-- ==== Sys2Proof/Machine/Caps.lean ====
section
/-! DEFINITION. Capabilities: fields, the access checks of Table 4.3, derivation (R110), and fault codes and detail words (R119,
R122). -/

namespace Sys2Proof.Machine

open Sys2Proof

/-- A fault: its code (Table 4.7) and detail word (Table 4.9). -/
structure FaultInfo where
  code : Byte
  detail : Word
  deriving DecidableEq, Repr

/-! ## Fault codes (Table 4.7) -/

def fIllegal : Byte := 0x01
def fTag : Byte := 0x02
def fBounds : Byte := 0x03
def fPerm : Byte := 0x04
def fSealed : Byte := 0x05
def fAlign : Byte := 0x06
def fDivZero : Byte := 0x07
def fOverflow : Byte := 0x08
def fAccRange : Byte := 0x09
def fTileCfg : Byte := 0x0A
def fFmt : Byte := 0x0B
def fEcc : Byte := 0x0C
def fChan : Byte := 0x0D
def fFret : Byte := 0x0E

/-- Detail of 0x02-0x05: register 3:0, slot class 6:4, cause 11:8. -/
def capFault (code : Byte) (reg cls cause : Nat) : FaultInfo := { code := code, detail := packWord [(reg, 0), (cls, 4), (cause, 8)] }
def alignFault (cls : Nat) : FaultInfo := { code := fAlign, detail := packWord [(cls, 4)] }
def eccFault (structure_ : Nat) : FaultInfo := { code := fEcc, detail := packWord [(structure_, 0)] }
/-- Detail of 0x07 and 0x08: slot class 6:4, lowest faulting lane 15:8. -/
def laneFault (code : Byte) (cls lane : Nat) : FaultInfo := { code := code, detail := packWord [(cls, 4), (lane, 8)] }
/-- Detail of 0x0A and 0x0B: tile 3:0, reason 11:8. -/
def tileFault (code : Byte) (tile reason : Nat) : FaultInfo := { code := code, detail := packWord [(tile, 0), (reason, 8)] }
/-- Detail of 0x0D: channel 3:0, reason 6:4. -/
def chanFault (chan reason : Nat) : FaultInfo := { code := fChan, detail := packWord [(chan, 0), (reason, 4)] }
def fretFault (f : Nat) : FaultInfo := { code := fFret, detail := packWord [(f, 0)] }
def illegal (d : Nat) : FaultInfo := { code := fIllegal, detail := packWord [(d, 0)] }

/-! ## Fields (Table 4.1) -/

def Cap.base (c : Cap) : Addr := c.bits.truncate 48
def Cap.limit (c : Cap) : Word := (c.bits >>> 48).truncate 32
def Cap.module (c : Cap) : BitVec 16 := (c.bits >>> 80).truncate 16
def Cap.perm (c : Cap) : BitVec 12 := (c.bits >>> 96).truncate 12
def Cap.otype (c : Cap) : Byte := (c.bits >>> 108).truncate 8
def Cap.region (c : Cap) : BitVec 6 := (c.bits >>> 116).truncate 6
def Cap.resv (c : Cap) : BitVec 6 := (c.bits >>> 122).truncate 6

/-- A capability from its fields. -/
def mkCap (tag : Bool) (base : Addr) (limit : Word) (module : BitVec 16) (perm : BitVec 12) (otype : Byte) (region : BitVec 6) : Cap :=
  { bits := (0 : BitVec 6) ++ region ++ otype ++ perm ++ module ++ limit ++ base, tag := tag }

/-- A capability with a non-zero reserved bit is treated as tagless (Table 4.1). -/
def Cap.tagged (c : Cap) : Bool := c.tag && decide (c.resv = 0)
def Cap.sealed_ (c : Cap) : Bool := decide (c.otype ≠ 0)
def Cap.has (c : Cap) (b : Nat) : Bool := bitOf c.perm b

def Cap.withBaseLimit (c : Cap) (base : Addr) (limit : Word) : Cap :=
  { c with bits := (c.bits &&& ~~~(BitVec.ofNat 128 (2 ^ 80 - 1))) ||| (limit ++ base).zeroExtend 128 }
def Cap.withPerm (c : Cap) (p : BitVec 12) : Cap :=
  { c with bits := (c.bits &&& ~~~(BitVec.ofNat 128 (0xFFF * 2 ^ 96))) ||| (p.zeroExtend 128 <<< 96) }
def Cap.withOtype (c : Cap) (o : Byte) : Cap :=
  { c with bits := (c.bits &&& ~~~(BitVec.ofNat 128 (0xFF * 2 ^ 108))) ||| (o.zeroExtend 128 <<< 108) }

/-! Permission bits (Table 4.2). -/
def pR : Nat := 0
def pW : Nat := 1
def pX : Nat := 2
def pLdcap : Nat := 3
def pStcap : Nat := 4
def pAtomic : Nat := 5
def pDma : Nat := 6
def pRemote : Nat := 7
def pVolatile : Nat := 8
def pSeal : Nat := 9
def pUnseal : Nat := 10
def pGate : Nat := 11

/-- PERM from the list of permission bits. -/
def permOf (bs : List Nat) : BitVec 12 := BitVec.ofNat 12 (bs.foldl (fun a b => a + 2 ^ b) 0)

/-- A type key carries SEAL, UNSEAL or both (R110). -/
def Cap.isKey (c : Cap) : Bool := ! c.sealed_ && (c.has pSeal || c.has pUnseal)
def Cap.keyType (c : Cap) : Byte := c.bits.truncate 8
def Cap.keyMask (c : Cap) : Byte := (c.bits >>> 8).truncate 8

/-- Whose access is checked: this module's ID and the thread's region (Table 4.3 steps 3 and 4). -/
structure Domain where
  module : BitVec 16
  region : BitVec 5
  deriving DecidableEq, Repr

/-- MODULE names this module: 0xFFFF or its own ID (Table 4.1). -/
def Cap.isLocal (c : Cap) (d : Domain) : Bool := decide (c.module = 0xFFFF ∨ c.module = d.module)
/-- REGION differs from the region; 32-63 always do (Table 4.1). -/
def Cap.foreign (c : Cap) (d : Domain) : Bool := decide (c.region ≠ d.region.zeroExtend 6)

/-- The lowest-numbered permission of the list that is absent. -/
def Cap.absent (c : Cap) (ps : List Nat) : Option Nat := (List.range 12).find? fun b => ps.contains b && ! c.has b

/-- Steps 1 to 5 of Table 4.3. -/
def checkRights (c : Cap) (d : Domain) (reg cls : Nat) (ps : List Nat) : Option FaultInfo :=
  if ! c.tagged then some (capFault fTag reg cls 0)
  else if c.sealed_ then some (capFault fSealed reg cls 0)
  else if c.isLocal d && c.foreign d then some (capFault fPerm reg cls 12)
  else if ! c.isLocal d && ! c.has pRemote then some (capFault fPerm reg cls 7)
  else match c.absent ps with
    | some b => some (capFault fPerm reg cls b)
    | none => none

/-- Steps 7 and 8 of Table 4.3: bounds in 33 bits, then alignment of BASE + offset (R108). -/
def checkRange (c : Cap) (reg cls : Nat) (off size unit : Nat) : Option FaultInfo :=
  if off + size > c.limit.toNat + 1 then some (capFault fBounds reg cls 0)
  else if (c.base.toNat + off) % unit ≠ 0 then some (alignFault cls)
  else none

/-- The device address BASE + offset. -/
def Cap.addrAt (c : Cap) (off : Nat) : Addr := c.base + BitVec.ofNat 48 off

/-- All the checks of an access (Table 4.3); `op` is step 6: the cause of an op-specific refusal. -/
def checkAccess (c : Cap) (d : Domain) (reg cls : Nat) (ps : List Nat) (op : Option Nat) (off size unit : Nat) : Option FaultInfo :=
  match checkRights c d reg cls ps with
  | some f => some f
  | none => match op with
    | some cause => some (capFault fPerm reg cls cause)
    | none => checkRange c reg cls off size unit

/-! ## Derivation (Table 4.4) -/

def capSub (c : Cap) (reg : Nat) (ga gb : Word) : Except FaultInfo Cap :=
  if ! c.tagged then .error (capFault fTag reg 1 0)
  else if c.sealed_ then .error (capFault fSealed reg 1 0)
  else if c.isKey then .error (capFault fPerm reg 1 9)
  else if ga.toNat + gb.toNat > c.limit.toNat then .error (capFault fBounds reg 1 0)
  else .ok (c.withBaseLimit (c.base + ga.zeroExtend 48) gb)

def capPerm (c : Cap) (reg : Nat) (ga : Word) : Except FaultInfo Cap :=
  if ! c.tagged then .error (capFault fTag reg 1 0)
  else if c.sealed_ then .error (capFault fSealed reg 1 0)
  else .ok (c.withPerm (c.perm &&& ga.truncate 12))

def capBind (a b : Cap) (ra rb : Nat) (d : Domain) : Except FaultInfo Cap :=
  if ! a.tagged then .error (capFault fTag ra 1 0)
  else if ! b.tagged then .error (capFault fTag rb 1 0)
  else if a.sealed_ then .error (capFault fSealed ra 1 0)
  else if b.sealed_ then .error (capFault fSealed rb 1 0)
  else if ! b.has pSeal then .error (capFault fPerm rb 1 9)
  else if b.foreign d then .error (capFault fPerm rb 1 12)
  else if b.keyMask ≠ 0 ∨ b.keyType < 0x10 then .error (capFault fBounds rb 1 4)
  else .ok (a.withOtype b.keyType)

/-- The key covers type u (R110). -/
def Cap.covers (key : Cap) (u : Byte) : Bool := decide (u &&& ~~~key.keyMask = key.keyType &&& ~~~key.keyMask)

def capFree (a b : Cap) (ra rb : Nat) (d : Domain) : Except FaultInfo Cap :=
  if ! a.tagged then .error (capFault fTag ra 1 0)
  else if ! b.tagged then .error (capFault fTag rb 1 0)
  else if a.otype < 0x10 then .error (capFault fSealed ra 1 1)
  else if b.sealed_ then .error (capFault fSealed rb 1 0)
  else if ! b.isKey then .error (capFault fPerm rb 1 9)
  else if ! b.has pUnseal then .error (capFault fPerm rb 1 10)
  else if b.foreign d then .error (capFault fPerm rb 1 12)
  else if ! b.covers a.otype then .error (capFault fBounds rb 1 4)
  else .ok (a.withOtype 0)

def capKey (c : Cap) (reg : Nat) (ga : Word) : Except FaultInfo Cap :=
  let ty : Byte := ga.truncate 8
  let mask : Byte := (ga >>> 8).truncate 8
  if ! c.tagged then .error (capFault fTag reg 1 0)
  else if c.sealed_ then .error (capFault fSealed reg 1 0)
  else if ! c.isKey then .error (capFault fPerm reg 1 9)
  else if ga >>> 16 ≠ 0 ∨ mask &&& ~~~c.keyMask ≠ 0 ∨ (ty ^^^ c.keyType) &&& ~~~c.keyMask ≠ 0 then .error (capFault fBounds reg 1 4)
  else .ok (c.withBaseLimit ((ga &&& 0xFFFF).zeroExtend 48) c.limit)

/-- The field of cget (Table 3.6, OPC 0x1E). -/
def capField (c : Cap) (f : Nat) : Word :=
  match f with
  | 0 => c.base.truncate 32
  | 1 => (c.base >>> 32).zeroExtend 32
  | 2 => c.limit
  | 3 => c.module.zeroExtend 32
  | 4 => c.perm.zeroExtend 32
  | 5 => c.otype.zeroExtend 32
  | 6 => c.region.zeroExtend 32
  | _ => BitVec.ofNat 32 (bn c.tagged)

/-- cwsr of FAULT_GATE or FAULT_GDATA: a tagless value, or one of the thread's region (Table 4.4). -/
def capSpecial (c : Cap) (reg : Nat) (d : Domain) : Except FaultInfo Cap :=
  if c.tagged && c.foreign d then .error (capFault fPerm reg 1 12) else .ok c

/-! ## Gates (R112 to R116) -/

/-- The checks that callg and handler entry make on the pair (R115), before ESC and GDEPTH; ra and rb name the registers. -/
def gateCheck (a b : Cap) (ra rb : Nat) (d : Domain) (n : Nat) : Option FaultInfo :=
  if ! a.tagged then some (capFault fTag ra 3 0)
  else if a.isLocal d && a.foreign d then some (capFault fPerm ra 3 12)
  else match a.absent [pX, pGate] with
    | some p => some (capFault fPerm ra 3 p)
    | none =>
      if a.otype < 0x10 then some (capFault fSealed ra 3 1)
      else match ownImem n a.base with
        | none => some (capFault fPerm ra 3 15)
        | some off =>
          if off % 4 ≠ 0 then some (alignFault 3)
          else if ! b.tagged then some (capFault fTag rb 3 0)
          else if b.isLocal d && b.foreign d then some (capFault fPerm rb 3 12)
          else if b.otype ≠ a.otype then some (capFault fSealed rb 3 1)
          else none

/-- A return capability (Table 4.6). -/
def returnCap (n : Nat) (off : Word) (fframe savedTh : Bool) (region : BitVec 5) : Cap :=
  mkCap true (blockAddr n + off.zeroExtend 48) (BitVec.ofNat 32 (bn fframe + 2 * bn savedTh)) 0xFFFF (permOf [pX]) 1 (region.zeroExtend 6)

/-- The scratchpad offset of frame d of thread k's gate stack (R113, R114). -/
def frameOff (k d : Nat) : Nat := 0x1FE000 + 512 * k + 32 * d

/-- GSTACK of thread k of core n (R113). -/
def gstackCap (n k : Nat) (region : BitVec 5) : Cap :=
  mkCap true (scratchAddr n + BitVec.ofNat 48 (0x1FE000 + 512 * k)) 511 0xFFFF 0 0 (region.zeroExtend 6)

end Sys2Proof.Machine
end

* Work instructions: In the listing above, find the line containing "128 (0xFFF *" and the line containing "def pR : Nat := 0". Output them and every line between, exactly, and nothing else.

* Task output:
  { c with bits := (c.bits &&& ~~~(BitVec.ofNat 128 (0xFFF * 2 ^ 96))) ||| (p.zeroExtend 128 <<< 96) }
def Cap.withOtype (c : Cap) (o : Byte) : Cap :=
  { c with bits := (c.bits &&& ~~~(BitVec.ofNat 128 (0xFF * 2 ^ 108))) ||| (o.zeroExtend 128 <<< 108) }

/-! Permission bits (Table 4.2). -/
def pR : Nat := 0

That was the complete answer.